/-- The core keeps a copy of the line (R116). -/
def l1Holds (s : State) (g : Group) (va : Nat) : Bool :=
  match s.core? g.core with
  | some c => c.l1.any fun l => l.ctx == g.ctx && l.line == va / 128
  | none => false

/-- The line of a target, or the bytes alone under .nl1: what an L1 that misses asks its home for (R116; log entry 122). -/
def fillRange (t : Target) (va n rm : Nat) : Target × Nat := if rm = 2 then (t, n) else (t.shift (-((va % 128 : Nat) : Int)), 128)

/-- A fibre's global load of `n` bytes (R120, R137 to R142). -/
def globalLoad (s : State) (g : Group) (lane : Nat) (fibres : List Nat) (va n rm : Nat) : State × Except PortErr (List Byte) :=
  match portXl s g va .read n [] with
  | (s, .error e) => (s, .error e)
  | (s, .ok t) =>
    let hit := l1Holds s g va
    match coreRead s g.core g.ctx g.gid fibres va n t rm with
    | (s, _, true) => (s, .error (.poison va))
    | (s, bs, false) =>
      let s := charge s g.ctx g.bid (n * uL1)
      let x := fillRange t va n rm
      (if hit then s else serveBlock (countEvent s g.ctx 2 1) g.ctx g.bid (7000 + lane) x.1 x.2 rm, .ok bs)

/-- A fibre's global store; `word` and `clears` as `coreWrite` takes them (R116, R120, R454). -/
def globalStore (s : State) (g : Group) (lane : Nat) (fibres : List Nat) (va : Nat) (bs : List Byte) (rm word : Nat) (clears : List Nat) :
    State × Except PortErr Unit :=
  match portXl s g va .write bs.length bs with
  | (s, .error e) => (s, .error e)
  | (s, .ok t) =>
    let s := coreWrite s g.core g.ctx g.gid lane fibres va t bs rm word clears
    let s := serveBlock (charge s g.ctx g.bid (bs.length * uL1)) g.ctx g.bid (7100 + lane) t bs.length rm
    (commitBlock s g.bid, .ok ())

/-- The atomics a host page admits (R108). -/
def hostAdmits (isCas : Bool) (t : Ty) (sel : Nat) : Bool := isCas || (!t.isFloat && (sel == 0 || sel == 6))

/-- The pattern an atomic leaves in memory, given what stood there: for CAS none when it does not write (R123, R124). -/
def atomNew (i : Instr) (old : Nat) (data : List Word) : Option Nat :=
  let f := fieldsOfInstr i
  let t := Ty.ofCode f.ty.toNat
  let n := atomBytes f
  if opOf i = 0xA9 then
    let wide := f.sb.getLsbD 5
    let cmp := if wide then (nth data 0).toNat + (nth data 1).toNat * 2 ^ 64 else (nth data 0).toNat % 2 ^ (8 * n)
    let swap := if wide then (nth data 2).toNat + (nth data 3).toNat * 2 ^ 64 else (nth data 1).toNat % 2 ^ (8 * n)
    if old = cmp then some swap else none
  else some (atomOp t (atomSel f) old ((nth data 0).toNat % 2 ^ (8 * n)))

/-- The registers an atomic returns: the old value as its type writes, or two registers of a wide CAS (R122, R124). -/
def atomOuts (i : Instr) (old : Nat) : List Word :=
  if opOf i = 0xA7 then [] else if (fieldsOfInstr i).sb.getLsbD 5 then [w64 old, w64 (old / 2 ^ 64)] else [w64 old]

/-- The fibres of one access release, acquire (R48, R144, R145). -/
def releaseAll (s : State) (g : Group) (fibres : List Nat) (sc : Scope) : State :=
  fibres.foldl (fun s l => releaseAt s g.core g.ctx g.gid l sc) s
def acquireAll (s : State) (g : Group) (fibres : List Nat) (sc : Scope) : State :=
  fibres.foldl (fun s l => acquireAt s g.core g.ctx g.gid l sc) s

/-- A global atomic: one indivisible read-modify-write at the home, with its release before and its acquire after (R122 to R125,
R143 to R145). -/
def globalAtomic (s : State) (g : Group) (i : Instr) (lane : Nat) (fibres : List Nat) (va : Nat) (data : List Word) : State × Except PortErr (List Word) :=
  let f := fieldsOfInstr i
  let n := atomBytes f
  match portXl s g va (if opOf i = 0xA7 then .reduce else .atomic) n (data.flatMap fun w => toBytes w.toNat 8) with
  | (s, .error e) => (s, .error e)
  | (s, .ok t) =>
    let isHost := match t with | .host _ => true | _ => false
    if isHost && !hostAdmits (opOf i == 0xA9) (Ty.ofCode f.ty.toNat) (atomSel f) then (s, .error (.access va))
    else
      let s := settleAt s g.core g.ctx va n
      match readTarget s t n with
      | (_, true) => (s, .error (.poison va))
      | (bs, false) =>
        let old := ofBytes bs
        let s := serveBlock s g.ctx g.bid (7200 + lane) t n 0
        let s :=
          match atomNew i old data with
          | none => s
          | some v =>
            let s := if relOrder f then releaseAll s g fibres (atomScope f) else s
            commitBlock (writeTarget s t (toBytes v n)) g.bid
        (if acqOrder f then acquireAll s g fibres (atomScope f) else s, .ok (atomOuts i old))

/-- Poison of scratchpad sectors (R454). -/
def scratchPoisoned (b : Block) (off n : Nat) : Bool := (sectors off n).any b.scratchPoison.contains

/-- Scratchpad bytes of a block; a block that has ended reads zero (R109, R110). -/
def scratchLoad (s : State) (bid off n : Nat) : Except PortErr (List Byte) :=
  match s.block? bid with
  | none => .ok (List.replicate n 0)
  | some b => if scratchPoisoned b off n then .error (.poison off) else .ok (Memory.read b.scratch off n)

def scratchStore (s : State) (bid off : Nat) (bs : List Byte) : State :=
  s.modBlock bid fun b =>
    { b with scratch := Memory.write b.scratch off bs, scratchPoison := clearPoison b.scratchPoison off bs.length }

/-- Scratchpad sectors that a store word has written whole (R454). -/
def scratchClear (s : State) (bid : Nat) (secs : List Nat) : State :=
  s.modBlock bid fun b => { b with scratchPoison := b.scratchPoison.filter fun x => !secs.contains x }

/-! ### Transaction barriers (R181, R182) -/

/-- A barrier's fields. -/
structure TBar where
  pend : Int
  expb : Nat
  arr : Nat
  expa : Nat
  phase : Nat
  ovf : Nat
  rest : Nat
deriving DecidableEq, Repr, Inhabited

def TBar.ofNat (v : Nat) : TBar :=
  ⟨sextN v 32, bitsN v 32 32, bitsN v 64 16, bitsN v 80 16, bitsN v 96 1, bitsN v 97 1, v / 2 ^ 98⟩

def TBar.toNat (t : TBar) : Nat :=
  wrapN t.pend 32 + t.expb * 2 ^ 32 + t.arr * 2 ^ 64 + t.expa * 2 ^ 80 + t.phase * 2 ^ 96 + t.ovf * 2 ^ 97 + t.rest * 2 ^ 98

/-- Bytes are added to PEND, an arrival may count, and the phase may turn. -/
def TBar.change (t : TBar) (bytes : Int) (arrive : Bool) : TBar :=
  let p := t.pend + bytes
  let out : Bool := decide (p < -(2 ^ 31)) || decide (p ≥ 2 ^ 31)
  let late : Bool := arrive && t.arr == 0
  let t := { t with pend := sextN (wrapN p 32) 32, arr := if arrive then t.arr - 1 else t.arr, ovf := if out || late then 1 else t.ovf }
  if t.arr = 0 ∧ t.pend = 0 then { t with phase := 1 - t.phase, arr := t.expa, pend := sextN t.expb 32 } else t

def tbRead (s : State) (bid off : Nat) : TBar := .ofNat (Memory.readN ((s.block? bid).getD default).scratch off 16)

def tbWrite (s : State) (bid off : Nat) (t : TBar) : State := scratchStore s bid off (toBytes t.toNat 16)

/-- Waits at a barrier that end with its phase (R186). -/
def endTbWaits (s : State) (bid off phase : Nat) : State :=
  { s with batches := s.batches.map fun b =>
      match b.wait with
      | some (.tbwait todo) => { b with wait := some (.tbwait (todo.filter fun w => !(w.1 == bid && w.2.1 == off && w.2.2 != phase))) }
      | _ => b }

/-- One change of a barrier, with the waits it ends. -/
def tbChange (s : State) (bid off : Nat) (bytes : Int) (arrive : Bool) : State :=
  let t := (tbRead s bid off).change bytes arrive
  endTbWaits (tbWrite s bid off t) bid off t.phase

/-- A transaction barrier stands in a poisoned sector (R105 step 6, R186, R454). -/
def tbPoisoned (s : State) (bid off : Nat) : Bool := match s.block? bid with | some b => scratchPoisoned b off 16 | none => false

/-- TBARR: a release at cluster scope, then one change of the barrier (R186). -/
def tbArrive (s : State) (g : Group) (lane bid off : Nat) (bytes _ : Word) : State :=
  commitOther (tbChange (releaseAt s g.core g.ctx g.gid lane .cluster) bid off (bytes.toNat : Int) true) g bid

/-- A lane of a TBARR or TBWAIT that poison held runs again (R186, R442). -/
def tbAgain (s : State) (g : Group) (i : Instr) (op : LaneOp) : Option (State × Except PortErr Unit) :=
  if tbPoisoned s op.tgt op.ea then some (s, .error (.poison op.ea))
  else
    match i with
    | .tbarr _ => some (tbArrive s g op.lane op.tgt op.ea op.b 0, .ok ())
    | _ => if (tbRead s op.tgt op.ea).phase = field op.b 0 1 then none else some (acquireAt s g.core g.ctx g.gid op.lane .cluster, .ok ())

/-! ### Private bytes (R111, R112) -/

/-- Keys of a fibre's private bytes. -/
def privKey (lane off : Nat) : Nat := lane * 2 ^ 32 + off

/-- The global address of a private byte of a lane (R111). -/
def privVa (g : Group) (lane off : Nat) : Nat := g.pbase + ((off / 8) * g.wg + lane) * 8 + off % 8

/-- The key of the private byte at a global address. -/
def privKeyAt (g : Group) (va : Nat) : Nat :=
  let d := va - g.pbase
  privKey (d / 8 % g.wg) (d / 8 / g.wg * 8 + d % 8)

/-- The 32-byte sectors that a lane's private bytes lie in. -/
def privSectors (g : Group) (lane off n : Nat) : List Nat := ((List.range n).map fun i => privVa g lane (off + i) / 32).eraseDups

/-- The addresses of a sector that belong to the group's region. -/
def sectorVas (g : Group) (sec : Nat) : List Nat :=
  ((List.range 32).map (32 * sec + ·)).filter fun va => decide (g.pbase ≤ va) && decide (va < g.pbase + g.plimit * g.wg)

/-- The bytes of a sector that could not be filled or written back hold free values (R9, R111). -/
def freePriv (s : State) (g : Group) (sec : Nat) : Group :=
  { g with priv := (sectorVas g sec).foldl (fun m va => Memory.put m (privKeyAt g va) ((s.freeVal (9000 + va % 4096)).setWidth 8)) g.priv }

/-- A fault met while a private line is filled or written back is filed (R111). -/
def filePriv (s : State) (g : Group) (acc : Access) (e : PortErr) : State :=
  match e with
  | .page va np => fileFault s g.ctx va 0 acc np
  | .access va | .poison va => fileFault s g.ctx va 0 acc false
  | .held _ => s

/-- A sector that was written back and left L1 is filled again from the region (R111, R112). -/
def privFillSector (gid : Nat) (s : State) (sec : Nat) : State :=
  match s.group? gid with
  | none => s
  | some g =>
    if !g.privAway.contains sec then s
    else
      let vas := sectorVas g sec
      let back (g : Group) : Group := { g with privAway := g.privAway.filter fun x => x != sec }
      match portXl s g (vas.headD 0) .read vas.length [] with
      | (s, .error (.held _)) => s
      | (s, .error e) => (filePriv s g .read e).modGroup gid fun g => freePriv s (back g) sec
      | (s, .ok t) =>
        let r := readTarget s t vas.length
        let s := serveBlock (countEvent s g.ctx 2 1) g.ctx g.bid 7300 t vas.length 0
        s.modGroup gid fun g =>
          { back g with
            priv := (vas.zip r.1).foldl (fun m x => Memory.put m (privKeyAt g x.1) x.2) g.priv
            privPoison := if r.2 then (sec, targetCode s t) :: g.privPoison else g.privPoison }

::::

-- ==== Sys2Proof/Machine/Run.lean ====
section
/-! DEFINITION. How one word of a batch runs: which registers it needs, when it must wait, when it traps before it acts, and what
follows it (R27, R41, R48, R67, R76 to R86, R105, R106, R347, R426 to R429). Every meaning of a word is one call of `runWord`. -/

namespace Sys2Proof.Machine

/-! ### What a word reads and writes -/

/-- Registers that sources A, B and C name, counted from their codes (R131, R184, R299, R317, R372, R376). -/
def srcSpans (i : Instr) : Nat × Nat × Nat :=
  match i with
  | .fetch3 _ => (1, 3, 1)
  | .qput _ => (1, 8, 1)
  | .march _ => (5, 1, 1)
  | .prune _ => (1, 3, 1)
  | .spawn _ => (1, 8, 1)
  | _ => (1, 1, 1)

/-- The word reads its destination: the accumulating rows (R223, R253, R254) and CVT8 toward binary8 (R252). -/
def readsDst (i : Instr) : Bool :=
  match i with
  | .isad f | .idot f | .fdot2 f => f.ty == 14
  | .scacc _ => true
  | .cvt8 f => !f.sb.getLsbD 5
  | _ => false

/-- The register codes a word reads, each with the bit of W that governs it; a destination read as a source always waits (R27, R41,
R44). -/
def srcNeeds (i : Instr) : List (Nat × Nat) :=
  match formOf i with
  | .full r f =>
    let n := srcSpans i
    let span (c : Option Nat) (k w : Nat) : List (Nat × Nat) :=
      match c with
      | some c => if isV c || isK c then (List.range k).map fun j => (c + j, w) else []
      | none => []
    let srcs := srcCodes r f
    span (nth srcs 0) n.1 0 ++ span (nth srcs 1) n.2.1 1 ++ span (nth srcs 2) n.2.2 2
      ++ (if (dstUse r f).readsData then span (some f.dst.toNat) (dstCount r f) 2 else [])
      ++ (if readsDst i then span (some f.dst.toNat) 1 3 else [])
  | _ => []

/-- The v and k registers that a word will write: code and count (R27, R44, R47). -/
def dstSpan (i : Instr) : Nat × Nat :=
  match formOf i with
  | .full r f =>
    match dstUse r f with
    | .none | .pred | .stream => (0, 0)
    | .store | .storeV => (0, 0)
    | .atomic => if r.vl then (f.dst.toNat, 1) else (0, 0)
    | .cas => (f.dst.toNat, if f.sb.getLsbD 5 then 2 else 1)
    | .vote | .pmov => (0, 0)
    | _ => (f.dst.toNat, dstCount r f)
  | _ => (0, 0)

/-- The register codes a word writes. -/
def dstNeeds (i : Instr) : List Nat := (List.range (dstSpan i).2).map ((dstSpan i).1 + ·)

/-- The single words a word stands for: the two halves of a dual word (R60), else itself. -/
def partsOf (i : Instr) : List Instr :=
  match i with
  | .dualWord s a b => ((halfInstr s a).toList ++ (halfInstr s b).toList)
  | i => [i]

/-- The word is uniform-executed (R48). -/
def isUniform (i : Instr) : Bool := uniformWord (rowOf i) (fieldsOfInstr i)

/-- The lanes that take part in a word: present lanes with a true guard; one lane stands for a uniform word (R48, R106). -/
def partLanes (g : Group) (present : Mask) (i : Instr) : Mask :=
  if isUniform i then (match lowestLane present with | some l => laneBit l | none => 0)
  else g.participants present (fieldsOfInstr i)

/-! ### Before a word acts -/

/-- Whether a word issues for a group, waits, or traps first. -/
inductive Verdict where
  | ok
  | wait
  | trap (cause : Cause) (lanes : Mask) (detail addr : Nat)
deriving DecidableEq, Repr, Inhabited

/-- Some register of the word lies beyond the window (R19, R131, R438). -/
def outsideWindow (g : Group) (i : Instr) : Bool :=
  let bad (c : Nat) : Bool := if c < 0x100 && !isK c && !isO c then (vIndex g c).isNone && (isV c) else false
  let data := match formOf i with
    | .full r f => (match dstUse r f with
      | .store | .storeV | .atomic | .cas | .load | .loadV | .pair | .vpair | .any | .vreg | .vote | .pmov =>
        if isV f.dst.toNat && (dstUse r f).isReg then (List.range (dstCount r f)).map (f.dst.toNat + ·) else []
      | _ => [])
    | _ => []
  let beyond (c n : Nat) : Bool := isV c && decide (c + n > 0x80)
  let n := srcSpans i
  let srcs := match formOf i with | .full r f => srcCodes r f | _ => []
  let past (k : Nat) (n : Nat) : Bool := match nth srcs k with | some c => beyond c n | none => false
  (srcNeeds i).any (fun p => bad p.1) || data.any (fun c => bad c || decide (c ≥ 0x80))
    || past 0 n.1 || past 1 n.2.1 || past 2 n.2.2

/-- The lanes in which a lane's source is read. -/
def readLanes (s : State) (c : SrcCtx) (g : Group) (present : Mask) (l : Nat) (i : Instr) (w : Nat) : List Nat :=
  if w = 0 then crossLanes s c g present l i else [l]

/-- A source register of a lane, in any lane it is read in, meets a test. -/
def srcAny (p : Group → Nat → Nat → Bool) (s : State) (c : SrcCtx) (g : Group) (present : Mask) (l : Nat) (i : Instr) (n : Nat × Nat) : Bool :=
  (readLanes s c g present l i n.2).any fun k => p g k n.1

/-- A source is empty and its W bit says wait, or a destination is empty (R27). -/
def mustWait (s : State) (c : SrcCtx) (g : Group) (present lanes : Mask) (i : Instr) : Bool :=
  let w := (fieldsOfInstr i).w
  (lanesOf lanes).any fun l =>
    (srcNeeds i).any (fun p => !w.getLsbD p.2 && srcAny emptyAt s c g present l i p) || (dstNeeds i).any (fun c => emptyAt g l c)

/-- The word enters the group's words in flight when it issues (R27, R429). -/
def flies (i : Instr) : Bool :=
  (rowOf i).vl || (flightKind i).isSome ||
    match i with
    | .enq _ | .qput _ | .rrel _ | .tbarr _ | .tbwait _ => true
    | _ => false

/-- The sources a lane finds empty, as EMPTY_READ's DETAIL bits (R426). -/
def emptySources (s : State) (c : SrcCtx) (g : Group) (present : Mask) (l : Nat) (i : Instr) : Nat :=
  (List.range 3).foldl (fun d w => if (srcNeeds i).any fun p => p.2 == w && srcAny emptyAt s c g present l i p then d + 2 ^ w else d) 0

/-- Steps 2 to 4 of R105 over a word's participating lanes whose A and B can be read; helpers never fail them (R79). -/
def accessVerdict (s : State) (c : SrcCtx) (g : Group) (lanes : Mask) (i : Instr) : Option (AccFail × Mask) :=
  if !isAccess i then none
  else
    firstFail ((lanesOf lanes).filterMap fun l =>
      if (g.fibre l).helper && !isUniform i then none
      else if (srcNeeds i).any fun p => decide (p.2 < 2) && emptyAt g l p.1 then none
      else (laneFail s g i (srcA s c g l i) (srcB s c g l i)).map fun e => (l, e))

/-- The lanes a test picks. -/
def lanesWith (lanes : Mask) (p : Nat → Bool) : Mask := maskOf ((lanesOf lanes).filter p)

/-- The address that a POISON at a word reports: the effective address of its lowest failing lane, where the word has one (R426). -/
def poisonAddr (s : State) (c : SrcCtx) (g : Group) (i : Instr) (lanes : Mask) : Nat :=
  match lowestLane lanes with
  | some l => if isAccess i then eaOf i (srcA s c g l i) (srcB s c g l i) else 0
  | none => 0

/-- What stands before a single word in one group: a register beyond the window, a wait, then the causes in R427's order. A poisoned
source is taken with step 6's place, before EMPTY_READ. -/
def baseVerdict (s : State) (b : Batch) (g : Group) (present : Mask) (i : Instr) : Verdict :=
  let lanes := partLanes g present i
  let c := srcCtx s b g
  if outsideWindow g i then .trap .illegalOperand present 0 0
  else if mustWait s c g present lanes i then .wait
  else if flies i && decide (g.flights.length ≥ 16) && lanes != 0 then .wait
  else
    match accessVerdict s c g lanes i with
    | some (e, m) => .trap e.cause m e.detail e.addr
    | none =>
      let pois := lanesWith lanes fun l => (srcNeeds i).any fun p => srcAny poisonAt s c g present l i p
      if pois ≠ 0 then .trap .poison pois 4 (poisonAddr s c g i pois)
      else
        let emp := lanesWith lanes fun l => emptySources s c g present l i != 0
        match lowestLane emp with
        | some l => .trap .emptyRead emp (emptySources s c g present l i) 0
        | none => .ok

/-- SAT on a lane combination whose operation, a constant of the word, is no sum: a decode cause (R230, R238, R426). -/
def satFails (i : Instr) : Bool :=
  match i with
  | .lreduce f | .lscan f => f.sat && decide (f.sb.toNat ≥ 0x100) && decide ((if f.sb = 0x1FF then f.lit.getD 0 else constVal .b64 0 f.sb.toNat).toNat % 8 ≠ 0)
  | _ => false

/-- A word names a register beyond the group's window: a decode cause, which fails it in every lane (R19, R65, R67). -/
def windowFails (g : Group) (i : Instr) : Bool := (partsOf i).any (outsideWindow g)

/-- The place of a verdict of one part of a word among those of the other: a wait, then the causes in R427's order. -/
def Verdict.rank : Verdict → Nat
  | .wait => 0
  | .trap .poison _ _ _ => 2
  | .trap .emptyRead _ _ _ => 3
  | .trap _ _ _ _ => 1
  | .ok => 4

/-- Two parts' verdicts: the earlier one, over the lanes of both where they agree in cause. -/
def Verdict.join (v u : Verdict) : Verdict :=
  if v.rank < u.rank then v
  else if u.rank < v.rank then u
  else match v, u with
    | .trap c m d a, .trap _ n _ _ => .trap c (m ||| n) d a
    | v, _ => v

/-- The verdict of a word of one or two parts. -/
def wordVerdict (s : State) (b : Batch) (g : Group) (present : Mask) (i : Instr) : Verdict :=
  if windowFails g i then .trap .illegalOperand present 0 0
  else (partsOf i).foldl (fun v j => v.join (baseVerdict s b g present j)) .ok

::::

WORK TO BE COMPLETED: Take every line from the listing above that includes the word "fillRange" and copy it.

SOLUTION:
def fillRange (t : Target) (va n rm : Nat) : Target × Nat := if rm = 2 then (t, n) else (t.shift (-((va % 128 : Nat) : Int)), 128)
      let x := fillRange t va n rm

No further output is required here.